Saved data entries

== Segment start ==

-- ==== Sys2Proof/WellFormed.lean ====
section
/-! DEFINITION. Well-formed commands: operands of the sizes that the spec gives them. -/

namespace Sys2Proof

/-- A transaction is whole slots of 64 bytes, at least one and at most 64 (11 R379, R387). -/
def Txn.ok (t : Txn) : Bool := t.bytes.length % 64 == 0 && decide (64 ≤ t.bytes.length) && decide (t.bytes.length ≤ 4096)

/-- A frame's header fields and its segment of at most 1,024 bytes (13 R458). -/
def Frame.ok (f : Frame) : Bool :=
  decide (f.ftype < 16) && decide (f.dev < 256) && decide (f.ring < 256) && decide (f.seg.length ≤ 1024)

def RxFrame.ok (f : RxFrame) : Bool := f.frame.ok && decide (f.hseq < 256)

/-- An INTERP field counts 64ths of a tick (03 R106). -/
def Stamp.ok (t : Stamp) : Bool := decide (t.dt < 2 ^ 64) && decide (t.interp < 64)

def CanFrame.ok (f : CanFrame) : Bool := decide (f.data.length ≤ 64)

/-- The widest grid has 40,920 code bins (04 R122, R124). -/
def Cell.ok (c : Cell) : Bool := decide (c.bin < 40920)

/-- Prompt sums of at most 100 ms, eleven multipath arms and four array arms, or none. -/
def Sums.ok (d : Sums) : Bool :=
  decide (d.prompts.length ≤ 100) && decide (d.data.length ≤ 100) && (d.arms.isEmpty || d.arms.length == 11) &&
    (d.array.isEmpty || d.array.length == 4)

def UnitIn.ok (u : UnitIn) : Bool := decide (u.channel < 192) && decide (u.dtStart ≤ u.dtEnd)

def SolveIn.ok (i : SolveIn) : Bool :=
  i.sats.all (fun s => decide (s.channel < 192) && decide (s.azimuth < 180)) && i.twins.all (fun t => decide (t.channel < 192))

/-- Eight ports, four clusters of three antennas, two generators (10 R363). -/
def CalIn.ok (m : CalIn) : Bool :=
  m.delays.length == 8 && m.sums.length == 4 && m.sums.all (·.length == 3) && m.dtp.length == 2

/-- Whether a command's operands have the sizes that the spec gives them. -/
def Instr.wf : Instr → Bool
  | .nop _ _ => true
  | .ldi _ _ => true
  | .mov _ _ => true
  | .lea _ _ => true
  | .add _ _ => true
  | .sub _ _ => true
  | .rsb _ _ => true
  | .and _ _ => true
  | .or _ _ => true
  | .xor _ _ => true
  | .shl _ _ _ _ => true
  | .shr _ _ _ _ => true
  | .sar _ _ _ _ => true
  | .ror _ _ _ _ => true
  | .mul _ _ => true
  | .mulu _ _ => true
  | .bareMulProductLand _ => true
  | .ldw _ _ => true
  | .ldh _ _ => true
  | .ldhu _ _ => true
  | .ldb _ _ => true
  | .ldbu _ _ => true
  | .stw _ _ => true
  | .sth _ _ => true
  | .stb _ _ => true
  | .push _ _ => true
  | .pop _ _ => true
  | .inp _ _ => true
  | .outp _ _ => true
  | .cbr _ _ => true
  | .cbi _ _ => true
  | .br _ _ => true
  | .jmp _ _ => true
  | .call _ _ => true
  | .jmpr _ _ _ => true
  | .callr _ _ _ => true
  | .ret _ _ => true
  | .rett _ _ => true
  | .loop _ _ => true
  | .rep _ _ _ _ => true
  | .wfe _ _ => true
  | .wfeComplete _ => true
  | .sev _ _ => true
  | .waitt _ _ => true
  | .waittComplete _ => true
  | .mfc _ _ => true
  | .mtc _ _ => true
  | .interruptEntry _ => true
  | .aonDtfRead _ _ => true
  | .evtStatRead _ _ => true
  | .mbxCcountRead _ _ => true
  | .ringDropRead _ _ _ => true
  | .intcClaim _ _ _ => true
  | .intcEoi _ _ _ => true
  | .uartRxdPop _ _ _ => true
  | .uartTxdPush _ _ _ => true
  | .uartFlushRx _ _ _ => true
  | .uartFlushTx _ _ _ => true
  | .uartBreakSend _ _ _ => true
  | .ringProdWrite _ _ _ => true
  | .ringConsWrite _ _ _ => true
  | .ringCfgWrite _ _ _ => true
  | .canCfgWrite _ _ _ => true
  | .canRxconsWrite _ _ _ => true
  | .canTxprodWrite _ _ _ => true
  | .dmaStart _ _ _ => true
  | .dmaResume _ _ _ => true
  | .dmaAbort _ _ _ => true
  | .mmuInvalidatePage _ _ _ => true
  | .mmuInvalidateAsid _ _ _ => true
  | .mmuInvalidateAll _ _ _ => true
  | .pwrReqRun _ _ => true
  | .pwrReqEntry _ _ => true
  | .ltimCfgWrite _ _ _ => true
  | .wdtKick _ _ _ => true
  | .pmonClear _ _ _ => true
  | .pmonVallRead _ _ _ => true
  | .mbxDoorbellOut _ _ => true
  | .registerWrite _ _ _ => true
  | .readStatus _ _ => true
  | .writePacket _ bytes => decide (bytes.length ≤ 4096)
  | .readRing _ _ _ => true
  | .readChain _ _ => true
  | .hportUnknownInstruction _ => true
  | .malformedTransaction t => t.ok
  | .undefinedOpcode t => t.ok
  | .replyRelease _ => true
  | .varnishRecordOffer => true
  | .mailboxOutputDelivery => true
  | .mailboxPacketTake _ _ => true
  | .mailboxCollision _ _ _ _ _ => true
  | .sysNop t => t.ok
  | .sysGetIdent t => t.ok
  | .sysGetStatus t => t.ok
  | .sysReset t => t.ok
  | .sysEcho t => t.ok
  | .pwrSetProfile t => t.ok
  | .profileChangeEffect => true
  | .pwrGetState t => t.ok
  | .pwrEnter t => t.ok
  | .pwrSetWake t => t.ok
  | .pwrGetWake t => t.ok
  | .pwrSetTimer t => t.ok
  | .pwrSetVcore t => t.ok
  | .pwrGetRlink t => t.ok
  | .timeGet t => t.ok
  | .timeGetMap t => t.ok
  | .timeSetEvt t => t.ok
  | .timeGetEvt t => t.ok
  | .inputSetPort t => t.ok
  | .inputGetPort t => t.ok
  | .inputTrain t => t.ok
  | .inputGetHistogram t => t.ok
  | .inputGetSpectrum t => t.ok
  | .spectrumJobComplete _ power _ => power.length == 1024
  | .inputSetNotch t => t.ok
  | .inputGetNotch t => t.ok
  | .inputSetArray t => t.ok
  | .inputGetArray t => t.ok
  | .inputSetGlobal t => t.ok
  | .inputGetGlobal t => t.ok
  | .acqSearch t => t.ok
  | .acqAbort t => t.ok
  | .acqCapture t => t.ok
  | .captureStart _ => true
  | .captureEnd _ => true
  | .acqSketchFix t => t.ok
  | .sketchFixComplete sol _ => sol.ok
  | .acqGetStatus t => t.ok
  | .acqSetWatch t => t.ok
  | .acqGetWatch t => t.ok
  | .acqListCaptures t => t.ok
  | .acqReadCapture t => t.ok
  | .acqFreeCapture t => t.ok
  | .acqSetSketch t => t.ok
  | .acqGetSketch t => t.ok
  | .bankPassEnd _ cells => cells.all Cell.ok
  | .handoverQueueTimeout => true
  | .trkSetLoop t => t.ok
  | .trkGetLoop t => t.ok
  | .trkSetPalette t => t.ok
  | .trkGetPalette t => t.ok
  | .trkAssign t => t.ok
  | .trkRelease t => t.ok
  | .trkGetChannel t => t.ok
  | .trkGetSummary t => t.ok
  | .trkSetConfig t => t.ok
  | .trkGetConfig t => t.ok
  | .accumulationDump _ _ d => d.ok
  | .sidePeakCheckEnd _ _ => true
  | .selfCheckComplete _ _ => true
  | .loopStateCheckpoint => true
  | .lockstepMismatch _ => true
  | .loopPairRestartComplete _ => true
  | .pullInTimeout _ _ => true
  | .syncTimeout _ _ => true
  | .lossTimeExpiry _ _ => true
  | .lostCoastExpiry _ => true
  | .reacqTimeout _ => true
  | .lostLaneCheck _ _ _ => true
  | .lostLaneReentry _ _ => true
  | .multipathFit _ _ _ => true
  | .measurementEpoch _ units sol _ => units.all UnitIn.ok && sol.all SolveIn.ok
  | .signatureComplete => true
  | .claimRelease => true
  | .calUnitsRelease peaks => peaks.all fun k => decide (k.port < 8) && decide (k.noise > 0)
  | .calRunComplete m => m.ok
  | .calRetryHoldoffExpiry => true
  | .odometerCommit => true
  | .navSetConfig t => t.ok
  | .navGetConfig t => t.ok
  | .navSetPrior t => t.ok
  | .navSetTime t => t.ok
  | .navLoadUnit t => t.ok
  | .navGetEph t => t.ok
  | .navGetSolution t => t.ok
  | .integSetConfig t => t.ok
  | .integGetConfig t => t.ok
  | .integGetStatus t => t.ok
  | .tpSet t => t.ok
  | .tpGet t => t.ok
  | .tpSetHoldover t => t.ok
  | .tpGetHoldover t => t.ok
  | .tpGetState t => t.ok
  | .tpPulse _ _ _ _ => true
  | .tpLeadingEdge _ => true
  | .tpTrailingEdge _ => true
  | .holdoverStart _ => true
  | .holdoverDtMap _ => true
  | .holdLimitReached => true
  | .calRun t => t.ok
  | .calGetStatus t => t.ok
  | .calSetConfig t => t.ok
  | .calGetConfig t => t.ok
  | .calGetValues t => t.ok
  | .domeGetIdent t => t.ok
  | .domeGetCert t => t.ok
  | .domeSeal t => t.ok
  | .domeGetCounters t => t.ok
  | .domeReadAudit t => t.ok
  | .domeAuditAck t => t.ok
  | .domeReadRecord t => t.ok
  | .domeRecordAck t => t.ok
  | .domeGetStore t => t.ok
  | .domeGetOdometer t => t.ok
  | .domeSetOdoConfig t => t.ok
  | .domeGetOdoConfig t => t.ok
  | .domeZoneLoadBegin t => t.ok
  | .domeZoneLoadData t => t.ok
  | .domeZoneLoadCommit t => t.ok
  | .domeZoneLoadCancel t => t.ok
  | .domeZoneGet t => t.ok
  | .domeMark t => t.ok
  | .domeChallenge t => t.ok
  | .domeSetRefclk t => t.ok
  | .domeFwLoadBegin t => t.ok
  | .domeFwLoadData t => t.ok
  | .domeFwLoadCommit t => t.ok
  | .domeFwLoadCancel t => t.ok
  | .domeFwActivate t => t.ok
  | .sealLoopOpen => true
  | .u6Packet _ => true
  | .u6ActiveTimeout => true
  | .outSetRing t => t.ok
  | .outGetRing t => t.ok
  | .outSetOutput t => t.ok
  | .outGetOutput t => t.ok
  | .outQ15LossAdd t => t.ok
  | .outQ15LossClear t => t.ok
  | .memGetStatus t => t.ok
  | .memTestRun t => t.ok
  | .memTestStop t => t.ok
  | .memTestBlock _ => true
  | .memScrub t => t.ok
  | .memScrubComplete _ => true
  | .memNvRead t => t.ok
  | .memNvWrite t => t.ok
  | .memNvWear t => t.ok
  | .monSetCounter t => t.ok
  | .monGetCounters t => t.ok
  | .monGetRejects t => t.ok
  | .monGetHealth t => t.ok
  | .fwGetInfo t => t.ok
  | .fwLoadBegin t => t.ok
  | .fwLoadData t => t.ok
  | .fwLoadCommit t => t.ok
  | .fwLoadCancel t => t.ok
  | .fwActivate t => t.ok
  | .chainGetStatus t => t.ok
  | .chainEnumerate t => t.ok
  | .chainSetConfig t => t.ok
  | .chainGetConfig t => t.ok
  | .chainGetCounters t => t.ok
  | .chainWake t => t.ok
  | .serialSetUart t => t.ok
  | .serialGetUart t => t.ok
  | .serialSendBreak t => t.ok
  | .serialSetCan t => t.ok
  | .serialGetCan t => t.ok
  | .serialGetCounters t => t.ok
  | .agcWindow _ ci cq => ci.length == 16 && cq.length == 16 && ci.sum == cq.sum
  | .frmFrame => true
  | .lineDetectorUpdate _ _ _ => true
  | .noiseFloorUpdate => true
  | .eyeTrackUpdate _ _ _ => true
  | .feStartDelayExpiry => true
  | .trainingMarker _ _ => true
  | .trainingVerifyEnd _ _ => true
  | .trainingAttemptTimeout _ => true
  | .evtEdge _ _ _ => true
  | .uartCharacterReceived _ _ => true
  | .uartBreakReceived _ _ => true
  | .uartCharacterSent _ => true
  | .uartBreakSent _ => true
  | .uartWakeEdge _ => true
  | .canFrameReceived _ f _ => f.ok
  | .canFrameSent _ _ => true
  | .canArbitrationLoss _ => true
  | .canBusError _ _ _ _ => true
  | .canBusOffRecovery _ => true
  | .canWakeEdge _ => true
  | .dmaBurst => true
  | .timerExpiry _ => true
  | .pmonOverflow _ => true
  | .lanternTimerExpiry _ => true
  | .linkUp _ => true
  | .linkDown _ => true
  | .down f => f.ok
  | .up f => f.ok
  | .alignReq f t2 t3 => f.ok && t2.ok && t3.ok
  | .alignRsp f t4 => f.ok && t4.ok
  | .alignFup f => f.ok
  | .alignExchangeDue t1 => t1.ok
  | .alignExchangeVoid => true
  | .unalignedTimeout => true
  | .enum f => f.ok
  | .enumEnd f => f.ok
  | .enumReq f => f.ok
  | .enumerationTimeout => true
  | .linkSleep _ f => f.ok
  | .reservedFrame _ f => f.ok
  | .ack _ _ => true
  | .nak _ _ => true
  | .credit _ _ => true
  | .replayTimeout _ => true
  | .unitAbandon _ => true
  | .downHoldExpiry => true
  | .unitBoundaryArbitration => true
  | .headTimeout => true
  | .kakelWakeActivity _ => true
  | .hportWakeEdge => true
  | .wakePin _ => true
  | .entryGrant _ => true
  | .entryRefuse _ => true
  | .entryDelay _ bound => decide (1 ≤ bound) && decide (bound ≤ 255)
  | .entryDelayExpiry _ => true
  | .entryNoAnswer _ => true
  | .entryDelayLimit => true
  | .entryS0 => true
  | .isolationEnd => true
  | .rlinkAck _ canary => canary.all fun b => decide (b.1 ≤ 5) && decide (0 < b.2.2)
  | .rlinkPoll _ => true
  | .rlinkNack => true
  | .rlinkAttemptTimeout => true
  | .rlinkRetry => true
  | .frontPllLock => true
  | .handover => true
  | .refclkLost _ => true
  | .refclkRegained => true
  | .powerFailWarning _ => true
  | .vinRestore => true
  | .vinLoss => true
  | .coldStart _ _ => true
  | .stage1Retry => true
  | .imageCheckComplete _ _ reason => decide (reason < 256)
  | .startupComplete => true
  | .earlyDomainRetry => true
  | .pinReset => true
  | .domeReset => true
  | .drumReset => true
  | .domeWdtExpiry => true
  | .drumWdtExpiry => true
  | .coreWdtExpiry _ => true
  | .sealLoopClosed => true
  | .symbolLock _ => true
  | .uartStartEdge _ _ => true
  | .canBusJoin _ => true
  | .u6IdleLineBoundary => true
  | .rlinkTransactionEnd _ => true
  | .sramClearComplete => true
  | .domainPowerUpComplete _ _ => true
  | .clusterSelfTestComplete _ _ => true
  | .loadCommitCheckEnd _ _ _ => true

/-- The command is well formed. -/
abbrev WellFormed (i : Instr) : Prop := i.wf = true

end Sys2Proof
end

== Segment end ==

*EXERCISE*
Spot every line in the entries that includes the word "sizes", and copy each one out.

*RESULT*
/-! DEFINITION. Well-formed commands: operands of the sizes that the spec gives them. -/
/-- Whether a command's operands have the sizes that the spec gives them. -/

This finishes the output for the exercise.